┌─ Provided material

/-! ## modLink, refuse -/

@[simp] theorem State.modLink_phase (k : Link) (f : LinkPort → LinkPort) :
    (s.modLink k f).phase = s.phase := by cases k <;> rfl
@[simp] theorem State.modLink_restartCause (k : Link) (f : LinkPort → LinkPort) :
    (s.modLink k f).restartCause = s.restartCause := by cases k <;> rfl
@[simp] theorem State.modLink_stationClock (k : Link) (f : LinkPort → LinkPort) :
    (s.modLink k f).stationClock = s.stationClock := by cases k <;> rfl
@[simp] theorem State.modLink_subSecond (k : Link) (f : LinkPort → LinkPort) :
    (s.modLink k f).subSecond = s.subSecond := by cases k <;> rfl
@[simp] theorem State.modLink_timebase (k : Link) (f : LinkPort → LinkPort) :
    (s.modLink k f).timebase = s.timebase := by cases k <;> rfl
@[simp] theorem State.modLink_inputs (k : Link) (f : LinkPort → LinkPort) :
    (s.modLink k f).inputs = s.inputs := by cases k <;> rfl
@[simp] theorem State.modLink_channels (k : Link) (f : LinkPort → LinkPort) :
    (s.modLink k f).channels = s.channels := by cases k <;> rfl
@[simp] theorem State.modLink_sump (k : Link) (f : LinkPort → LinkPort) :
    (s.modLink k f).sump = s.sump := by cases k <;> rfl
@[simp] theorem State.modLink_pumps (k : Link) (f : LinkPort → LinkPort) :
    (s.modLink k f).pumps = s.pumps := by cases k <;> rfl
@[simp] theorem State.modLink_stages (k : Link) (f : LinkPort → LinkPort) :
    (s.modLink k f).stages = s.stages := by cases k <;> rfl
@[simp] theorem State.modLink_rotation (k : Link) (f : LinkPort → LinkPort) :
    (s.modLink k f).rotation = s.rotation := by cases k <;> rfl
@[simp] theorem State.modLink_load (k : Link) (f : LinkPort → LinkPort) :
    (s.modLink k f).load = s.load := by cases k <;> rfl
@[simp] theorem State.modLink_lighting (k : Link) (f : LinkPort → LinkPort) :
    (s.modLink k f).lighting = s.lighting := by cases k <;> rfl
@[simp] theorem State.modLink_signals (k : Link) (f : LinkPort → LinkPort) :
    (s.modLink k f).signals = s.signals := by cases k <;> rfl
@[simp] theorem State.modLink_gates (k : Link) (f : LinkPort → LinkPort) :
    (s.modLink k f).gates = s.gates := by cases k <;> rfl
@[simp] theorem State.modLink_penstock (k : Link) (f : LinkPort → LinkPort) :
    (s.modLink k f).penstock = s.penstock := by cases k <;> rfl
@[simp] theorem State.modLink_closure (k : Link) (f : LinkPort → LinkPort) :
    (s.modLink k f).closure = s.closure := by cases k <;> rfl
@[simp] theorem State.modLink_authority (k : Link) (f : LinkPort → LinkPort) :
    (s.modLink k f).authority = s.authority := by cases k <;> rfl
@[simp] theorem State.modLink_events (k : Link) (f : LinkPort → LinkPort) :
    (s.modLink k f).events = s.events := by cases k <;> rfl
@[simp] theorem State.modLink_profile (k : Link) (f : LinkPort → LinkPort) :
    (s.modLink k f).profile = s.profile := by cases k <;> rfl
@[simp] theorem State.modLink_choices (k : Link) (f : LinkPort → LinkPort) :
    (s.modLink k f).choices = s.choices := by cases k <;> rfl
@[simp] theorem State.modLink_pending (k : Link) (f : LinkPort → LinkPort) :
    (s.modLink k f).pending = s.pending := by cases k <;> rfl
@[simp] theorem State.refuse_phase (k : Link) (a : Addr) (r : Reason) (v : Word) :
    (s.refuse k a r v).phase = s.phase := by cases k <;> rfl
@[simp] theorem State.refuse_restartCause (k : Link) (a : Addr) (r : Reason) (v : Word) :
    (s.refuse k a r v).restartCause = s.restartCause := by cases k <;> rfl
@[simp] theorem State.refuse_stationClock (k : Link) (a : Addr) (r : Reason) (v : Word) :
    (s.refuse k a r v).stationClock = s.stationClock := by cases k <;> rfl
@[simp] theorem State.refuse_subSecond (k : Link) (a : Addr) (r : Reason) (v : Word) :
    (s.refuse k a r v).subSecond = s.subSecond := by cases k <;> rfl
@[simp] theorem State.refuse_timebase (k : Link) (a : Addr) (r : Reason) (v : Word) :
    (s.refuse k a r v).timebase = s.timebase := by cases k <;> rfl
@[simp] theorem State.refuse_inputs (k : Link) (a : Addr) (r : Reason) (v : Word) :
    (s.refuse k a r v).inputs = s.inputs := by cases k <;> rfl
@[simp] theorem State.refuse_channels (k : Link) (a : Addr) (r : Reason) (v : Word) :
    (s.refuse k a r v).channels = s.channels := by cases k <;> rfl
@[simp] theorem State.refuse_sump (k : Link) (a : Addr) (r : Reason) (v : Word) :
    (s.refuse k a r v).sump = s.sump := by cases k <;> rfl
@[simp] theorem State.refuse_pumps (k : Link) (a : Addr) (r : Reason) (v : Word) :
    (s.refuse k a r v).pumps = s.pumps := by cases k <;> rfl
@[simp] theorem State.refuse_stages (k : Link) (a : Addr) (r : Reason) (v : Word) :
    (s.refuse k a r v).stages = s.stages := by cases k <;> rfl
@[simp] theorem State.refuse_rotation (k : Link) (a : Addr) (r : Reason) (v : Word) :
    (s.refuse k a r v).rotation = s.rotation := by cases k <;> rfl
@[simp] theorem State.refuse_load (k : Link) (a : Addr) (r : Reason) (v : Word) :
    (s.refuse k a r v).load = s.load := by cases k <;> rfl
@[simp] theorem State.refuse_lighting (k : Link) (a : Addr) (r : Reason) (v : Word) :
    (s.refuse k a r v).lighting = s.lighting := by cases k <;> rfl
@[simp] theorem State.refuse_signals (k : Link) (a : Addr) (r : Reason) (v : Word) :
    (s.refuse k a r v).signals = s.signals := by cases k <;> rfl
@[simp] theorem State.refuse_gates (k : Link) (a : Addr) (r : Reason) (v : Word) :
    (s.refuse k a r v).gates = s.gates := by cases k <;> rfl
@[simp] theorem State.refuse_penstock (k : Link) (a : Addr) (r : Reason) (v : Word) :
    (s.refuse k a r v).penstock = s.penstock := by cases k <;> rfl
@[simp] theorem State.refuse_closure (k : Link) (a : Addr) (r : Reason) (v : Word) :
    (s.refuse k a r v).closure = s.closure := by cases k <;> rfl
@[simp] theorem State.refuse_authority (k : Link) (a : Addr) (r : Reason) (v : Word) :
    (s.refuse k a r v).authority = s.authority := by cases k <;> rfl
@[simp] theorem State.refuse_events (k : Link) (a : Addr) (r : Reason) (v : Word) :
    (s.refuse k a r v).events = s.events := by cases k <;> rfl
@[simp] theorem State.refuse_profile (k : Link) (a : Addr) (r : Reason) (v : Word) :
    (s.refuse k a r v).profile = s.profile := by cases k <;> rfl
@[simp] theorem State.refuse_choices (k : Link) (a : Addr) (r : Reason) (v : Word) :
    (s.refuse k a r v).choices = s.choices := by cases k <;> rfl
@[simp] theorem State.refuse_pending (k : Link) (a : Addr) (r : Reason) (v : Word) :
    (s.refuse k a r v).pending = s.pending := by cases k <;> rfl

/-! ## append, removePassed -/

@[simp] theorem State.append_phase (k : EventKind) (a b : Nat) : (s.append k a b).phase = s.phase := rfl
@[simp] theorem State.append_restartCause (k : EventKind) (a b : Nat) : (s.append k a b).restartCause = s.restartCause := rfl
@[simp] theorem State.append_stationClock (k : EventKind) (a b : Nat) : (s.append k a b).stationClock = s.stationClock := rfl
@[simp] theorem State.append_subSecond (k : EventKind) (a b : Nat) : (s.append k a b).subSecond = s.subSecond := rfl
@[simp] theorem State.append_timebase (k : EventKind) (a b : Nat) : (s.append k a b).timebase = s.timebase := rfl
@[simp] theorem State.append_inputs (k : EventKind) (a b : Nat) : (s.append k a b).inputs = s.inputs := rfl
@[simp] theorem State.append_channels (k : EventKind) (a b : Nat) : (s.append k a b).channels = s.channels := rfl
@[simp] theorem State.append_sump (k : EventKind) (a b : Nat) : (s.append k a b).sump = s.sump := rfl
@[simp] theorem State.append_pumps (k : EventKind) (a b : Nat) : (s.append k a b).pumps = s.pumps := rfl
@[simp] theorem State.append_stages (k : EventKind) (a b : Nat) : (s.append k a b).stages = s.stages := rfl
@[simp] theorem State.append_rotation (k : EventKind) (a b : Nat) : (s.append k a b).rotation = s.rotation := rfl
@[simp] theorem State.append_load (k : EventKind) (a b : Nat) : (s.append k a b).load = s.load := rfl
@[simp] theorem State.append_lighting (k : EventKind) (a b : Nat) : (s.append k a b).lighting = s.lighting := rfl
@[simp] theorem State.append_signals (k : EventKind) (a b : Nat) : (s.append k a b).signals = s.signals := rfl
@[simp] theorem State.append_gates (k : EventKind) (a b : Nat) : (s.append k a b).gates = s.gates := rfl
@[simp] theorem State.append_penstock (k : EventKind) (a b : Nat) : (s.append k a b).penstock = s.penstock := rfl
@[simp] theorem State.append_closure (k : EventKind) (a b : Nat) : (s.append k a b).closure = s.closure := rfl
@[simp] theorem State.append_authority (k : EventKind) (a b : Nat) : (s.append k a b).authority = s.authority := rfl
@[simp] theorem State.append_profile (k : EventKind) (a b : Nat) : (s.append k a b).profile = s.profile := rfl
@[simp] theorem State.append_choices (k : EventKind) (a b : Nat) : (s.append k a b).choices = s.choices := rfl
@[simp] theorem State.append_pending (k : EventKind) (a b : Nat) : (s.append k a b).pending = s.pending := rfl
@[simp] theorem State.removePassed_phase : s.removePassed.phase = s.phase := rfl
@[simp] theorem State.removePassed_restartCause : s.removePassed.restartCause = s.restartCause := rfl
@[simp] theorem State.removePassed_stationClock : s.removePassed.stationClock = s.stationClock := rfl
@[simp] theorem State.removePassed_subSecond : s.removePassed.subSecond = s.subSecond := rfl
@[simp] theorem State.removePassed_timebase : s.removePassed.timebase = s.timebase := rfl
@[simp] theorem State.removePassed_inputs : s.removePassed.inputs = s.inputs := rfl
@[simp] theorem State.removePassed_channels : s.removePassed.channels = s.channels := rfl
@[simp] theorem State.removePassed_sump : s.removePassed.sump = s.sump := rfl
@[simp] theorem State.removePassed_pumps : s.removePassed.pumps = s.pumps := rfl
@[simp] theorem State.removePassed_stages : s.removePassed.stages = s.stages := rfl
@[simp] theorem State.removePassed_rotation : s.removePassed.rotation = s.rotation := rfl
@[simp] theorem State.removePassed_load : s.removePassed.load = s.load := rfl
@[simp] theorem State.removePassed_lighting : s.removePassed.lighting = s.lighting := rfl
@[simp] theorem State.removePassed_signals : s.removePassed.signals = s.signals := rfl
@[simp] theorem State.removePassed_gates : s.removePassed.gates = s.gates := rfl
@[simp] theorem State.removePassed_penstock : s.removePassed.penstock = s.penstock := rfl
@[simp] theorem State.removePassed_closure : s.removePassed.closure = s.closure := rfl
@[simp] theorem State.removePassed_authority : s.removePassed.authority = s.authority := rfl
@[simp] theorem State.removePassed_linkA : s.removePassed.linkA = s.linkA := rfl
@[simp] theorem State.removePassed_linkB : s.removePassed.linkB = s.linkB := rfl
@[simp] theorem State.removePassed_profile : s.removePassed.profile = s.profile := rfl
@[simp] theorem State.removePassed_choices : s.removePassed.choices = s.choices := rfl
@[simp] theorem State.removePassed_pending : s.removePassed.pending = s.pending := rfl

└─
┌─ Provided material

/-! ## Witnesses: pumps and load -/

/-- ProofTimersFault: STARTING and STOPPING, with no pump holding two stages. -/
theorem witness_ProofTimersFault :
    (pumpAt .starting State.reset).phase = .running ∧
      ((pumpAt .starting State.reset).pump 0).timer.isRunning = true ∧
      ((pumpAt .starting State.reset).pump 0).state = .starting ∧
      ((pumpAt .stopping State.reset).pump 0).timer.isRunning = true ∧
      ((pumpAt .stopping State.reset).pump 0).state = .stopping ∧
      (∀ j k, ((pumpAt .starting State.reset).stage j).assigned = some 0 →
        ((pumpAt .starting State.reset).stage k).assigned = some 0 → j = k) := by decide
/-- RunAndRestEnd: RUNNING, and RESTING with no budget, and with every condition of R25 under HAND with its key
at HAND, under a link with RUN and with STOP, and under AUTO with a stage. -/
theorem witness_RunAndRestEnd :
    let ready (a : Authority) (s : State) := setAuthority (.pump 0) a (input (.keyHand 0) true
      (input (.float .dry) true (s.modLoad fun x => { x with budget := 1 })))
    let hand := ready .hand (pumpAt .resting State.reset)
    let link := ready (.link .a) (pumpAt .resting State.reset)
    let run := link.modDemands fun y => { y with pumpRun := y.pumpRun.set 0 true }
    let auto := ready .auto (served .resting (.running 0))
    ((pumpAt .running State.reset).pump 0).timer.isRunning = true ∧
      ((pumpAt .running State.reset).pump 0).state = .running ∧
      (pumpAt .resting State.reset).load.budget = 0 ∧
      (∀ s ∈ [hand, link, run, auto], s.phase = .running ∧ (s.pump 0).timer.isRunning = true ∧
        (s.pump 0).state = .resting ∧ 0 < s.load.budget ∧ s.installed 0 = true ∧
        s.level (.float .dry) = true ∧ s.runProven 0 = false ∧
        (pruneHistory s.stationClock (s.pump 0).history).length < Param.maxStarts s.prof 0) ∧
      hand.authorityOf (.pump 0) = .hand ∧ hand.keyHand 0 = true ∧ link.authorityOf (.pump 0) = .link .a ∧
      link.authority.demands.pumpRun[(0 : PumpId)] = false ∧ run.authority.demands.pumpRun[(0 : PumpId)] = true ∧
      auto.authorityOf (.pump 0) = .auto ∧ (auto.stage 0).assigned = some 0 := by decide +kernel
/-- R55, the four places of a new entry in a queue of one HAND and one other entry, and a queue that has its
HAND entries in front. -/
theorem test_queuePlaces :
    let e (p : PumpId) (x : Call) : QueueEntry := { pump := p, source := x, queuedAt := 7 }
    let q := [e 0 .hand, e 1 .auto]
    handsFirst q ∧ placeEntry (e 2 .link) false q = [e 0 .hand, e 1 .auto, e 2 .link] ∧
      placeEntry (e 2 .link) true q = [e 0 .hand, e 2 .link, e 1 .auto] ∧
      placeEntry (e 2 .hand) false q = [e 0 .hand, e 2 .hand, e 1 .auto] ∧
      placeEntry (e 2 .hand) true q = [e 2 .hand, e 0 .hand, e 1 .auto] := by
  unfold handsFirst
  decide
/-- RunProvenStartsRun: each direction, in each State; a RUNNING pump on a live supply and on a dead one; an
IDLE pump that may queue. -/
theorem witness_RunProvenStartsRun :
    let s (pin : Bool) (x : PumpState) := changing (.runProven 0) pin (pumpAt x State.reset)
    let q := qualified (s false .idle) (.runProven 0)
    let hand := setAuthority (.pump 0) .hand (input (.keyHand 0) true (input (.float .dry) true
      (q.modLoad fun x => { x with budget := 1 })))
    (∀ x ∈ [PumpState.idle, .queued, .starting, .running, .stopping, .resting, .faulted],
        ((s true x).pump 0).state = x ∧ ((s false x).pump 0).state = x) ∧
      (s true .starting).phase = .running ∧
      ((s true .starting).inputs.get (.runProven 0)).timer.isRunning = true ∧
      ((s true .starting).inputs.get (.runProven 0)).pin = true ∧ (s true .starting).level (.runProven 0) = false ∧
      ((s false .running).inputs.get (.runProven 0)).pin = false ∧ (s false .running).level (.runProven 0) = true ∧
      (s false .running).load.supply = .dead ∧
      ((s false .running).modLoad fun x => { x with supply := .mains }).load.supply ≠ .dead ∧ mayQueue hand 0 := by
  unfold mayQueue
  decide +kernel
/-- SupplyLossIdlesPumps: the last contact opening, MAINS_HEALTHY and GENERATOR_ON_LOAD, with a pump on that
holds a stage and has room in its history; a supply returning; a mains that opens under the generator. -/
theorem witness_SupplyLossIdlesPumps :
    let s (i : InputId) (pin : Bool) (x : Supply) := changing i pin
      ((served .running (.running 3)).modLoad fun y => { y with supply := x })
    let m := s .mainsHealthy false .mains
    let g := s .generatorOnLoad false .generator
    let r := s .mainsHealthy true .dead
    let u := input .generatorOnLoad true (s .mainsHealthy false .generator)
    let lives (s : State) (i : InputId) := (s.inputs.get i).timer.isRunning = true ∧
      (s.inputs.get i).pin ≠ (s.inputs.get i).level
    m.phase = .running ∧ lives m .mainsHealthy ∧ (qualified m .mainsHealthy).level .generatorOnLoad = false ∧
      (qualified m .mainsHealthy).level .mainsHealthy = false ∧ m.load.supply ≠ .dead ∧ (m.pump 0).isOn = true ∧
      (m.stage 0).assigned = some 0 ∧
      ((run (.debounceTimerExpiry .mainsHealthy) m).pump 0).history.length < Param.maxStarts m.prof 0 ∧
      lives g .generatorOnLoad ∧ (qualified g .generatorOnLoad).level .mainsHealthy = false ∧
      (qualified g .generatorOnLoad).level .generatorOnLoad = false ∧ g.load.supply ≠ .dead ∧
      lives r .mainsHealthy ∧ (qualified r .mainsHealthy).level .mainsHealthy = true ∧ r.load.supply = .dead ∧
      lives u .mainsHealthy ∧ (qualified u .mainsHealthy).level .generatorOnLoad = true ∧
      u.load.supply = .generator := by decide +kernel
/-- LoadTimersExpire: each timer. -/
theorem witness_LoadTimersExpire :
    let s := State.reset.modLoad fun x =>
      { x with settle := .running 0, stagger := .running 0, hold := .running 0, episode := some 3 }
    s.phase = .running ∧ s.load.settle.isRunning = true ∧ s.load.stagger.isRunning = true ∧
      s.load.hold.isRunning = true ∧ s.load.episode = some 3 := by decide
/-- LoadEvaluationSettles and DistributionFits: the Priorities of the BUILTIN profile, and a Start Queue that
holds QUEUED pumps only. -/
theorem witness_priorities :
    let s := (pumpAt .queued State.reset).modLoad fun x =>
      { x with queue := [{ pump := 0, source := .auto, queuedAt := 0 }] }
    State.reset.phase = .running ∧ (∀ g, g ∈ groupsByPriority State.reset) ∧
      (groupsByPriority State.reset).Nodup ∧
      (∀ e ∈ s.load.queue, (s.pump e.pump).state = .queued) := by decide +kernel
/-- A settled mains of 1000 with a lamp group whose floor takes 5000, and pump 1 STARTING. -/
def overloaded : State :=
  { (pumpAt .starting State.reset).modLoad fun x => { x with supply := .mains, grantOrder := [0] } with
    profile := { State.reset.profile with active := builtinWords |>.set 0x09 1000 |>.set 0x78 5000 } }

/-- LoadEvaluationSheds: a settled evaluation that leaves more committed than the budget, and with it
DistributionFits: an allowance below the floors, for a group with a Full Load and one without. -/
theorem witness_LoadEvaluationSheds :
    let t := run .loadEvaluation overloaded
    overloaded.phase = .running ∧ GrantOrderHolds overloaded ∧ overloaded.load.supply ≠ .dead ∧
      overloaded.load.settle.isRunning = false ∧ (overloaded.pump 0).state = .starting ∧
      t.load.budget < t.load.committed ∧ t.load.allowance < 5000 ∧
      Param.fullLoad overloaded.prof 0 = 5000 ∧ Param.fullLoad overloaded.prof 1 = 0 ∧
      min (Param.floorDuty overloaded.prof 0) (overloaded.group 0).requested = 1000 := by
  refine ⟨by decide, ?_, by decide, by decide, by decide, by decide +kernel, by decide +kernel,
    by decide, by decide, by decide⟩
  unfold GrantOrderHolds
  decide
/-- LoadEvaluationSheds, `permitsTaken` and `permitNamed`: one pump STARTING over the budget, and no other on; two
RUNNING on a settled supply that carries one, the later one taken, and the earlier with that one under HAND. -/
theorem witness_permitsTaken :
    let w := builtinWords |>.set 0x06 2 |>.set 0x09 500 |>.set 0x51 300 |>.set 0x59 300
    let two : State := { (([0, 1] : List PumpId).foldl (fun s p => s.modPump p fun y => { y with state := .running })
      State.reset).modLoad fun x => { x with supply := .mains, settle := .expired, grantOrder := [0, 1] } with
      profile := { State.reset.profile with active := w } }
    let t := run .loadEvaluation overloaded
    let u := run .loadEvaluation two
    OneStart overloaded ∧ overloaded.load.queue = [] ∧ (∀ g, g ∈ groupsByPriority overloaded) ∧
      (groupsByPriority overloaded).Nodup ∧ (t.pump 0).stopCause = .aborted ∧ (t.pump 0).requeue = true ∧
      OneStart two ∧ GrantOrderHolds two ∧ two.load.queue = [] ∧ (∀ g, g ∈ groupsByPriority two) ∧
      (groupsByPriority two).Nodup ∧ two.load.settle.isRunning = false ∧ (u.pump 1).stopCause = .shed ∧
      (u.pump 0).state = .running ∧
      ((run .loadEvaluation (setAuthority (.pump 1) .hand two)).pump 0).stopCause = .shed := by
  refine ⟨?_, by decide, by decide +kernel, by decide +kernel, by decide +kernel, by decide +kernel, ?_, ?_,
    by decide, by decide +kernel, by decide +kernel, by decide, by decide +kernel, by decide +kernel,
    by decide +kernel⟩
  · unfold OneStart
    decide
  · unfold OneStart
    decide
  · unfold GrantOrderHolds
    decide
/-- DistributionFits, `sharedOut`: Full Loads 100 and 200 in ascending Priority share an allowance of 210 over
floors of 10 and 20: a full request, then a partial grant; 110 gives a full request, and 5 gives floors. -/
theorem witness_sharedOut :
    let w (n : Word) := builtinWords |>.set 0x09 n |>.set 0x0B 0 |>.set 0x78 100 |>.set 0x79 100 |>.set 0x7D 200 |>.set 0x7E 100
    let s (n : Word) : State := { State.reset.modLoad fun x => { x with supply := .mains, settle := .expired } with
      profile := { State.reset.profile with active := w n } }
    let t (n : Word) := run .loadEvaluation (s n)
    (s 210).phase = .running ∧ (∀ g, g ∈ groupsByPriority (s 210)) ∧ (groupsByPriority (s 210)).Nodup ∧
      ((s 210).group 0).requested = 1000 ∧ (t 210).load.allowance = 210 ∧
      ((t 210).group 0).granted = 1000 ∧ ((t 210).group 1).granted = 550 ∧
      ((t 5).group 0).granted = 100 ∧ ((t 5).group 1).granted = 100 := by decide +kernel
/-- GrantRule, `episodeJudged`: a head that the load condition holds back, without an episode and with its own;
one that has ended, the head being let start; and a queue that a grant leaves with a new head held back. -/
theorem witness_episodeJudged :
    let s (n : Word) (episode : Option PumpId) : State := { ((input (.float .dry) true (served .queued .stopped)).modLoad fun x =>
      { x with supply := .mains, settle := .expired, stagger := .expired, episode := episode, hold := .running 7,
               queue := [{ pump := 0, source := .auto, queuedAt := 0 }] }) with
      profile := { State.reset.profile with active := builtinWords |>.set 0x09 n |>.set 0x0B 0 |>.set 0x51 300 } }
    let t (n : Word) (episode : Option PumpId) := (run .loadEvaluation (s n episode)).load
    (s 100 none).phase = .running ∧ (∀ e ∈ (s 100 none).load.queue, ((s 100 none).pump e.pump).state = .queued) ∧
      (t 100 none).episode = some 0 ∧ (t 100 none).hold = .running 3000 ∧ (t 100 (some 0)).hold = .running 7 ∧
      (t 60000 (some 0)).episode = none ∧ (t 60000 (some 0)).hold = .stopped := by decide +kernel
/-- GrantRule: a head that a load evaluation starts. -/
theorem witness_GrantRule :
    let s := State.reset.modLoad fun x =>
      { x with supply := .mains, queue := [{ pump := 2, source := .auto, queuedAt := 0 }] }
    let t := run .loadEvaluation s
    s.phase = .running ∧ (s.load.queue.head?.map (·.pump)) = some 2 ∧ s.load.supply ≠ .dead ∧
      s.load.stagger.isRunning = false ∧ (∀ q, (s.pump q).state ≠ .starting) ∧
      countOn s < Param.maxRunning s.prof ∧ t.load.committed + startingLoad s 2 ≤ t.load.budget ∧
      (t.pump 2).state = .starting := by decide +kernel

└─

What you are asked to do:
Could you tally the lines in these records that contain the word "requested" and give only the result?

Answer to the problem:
2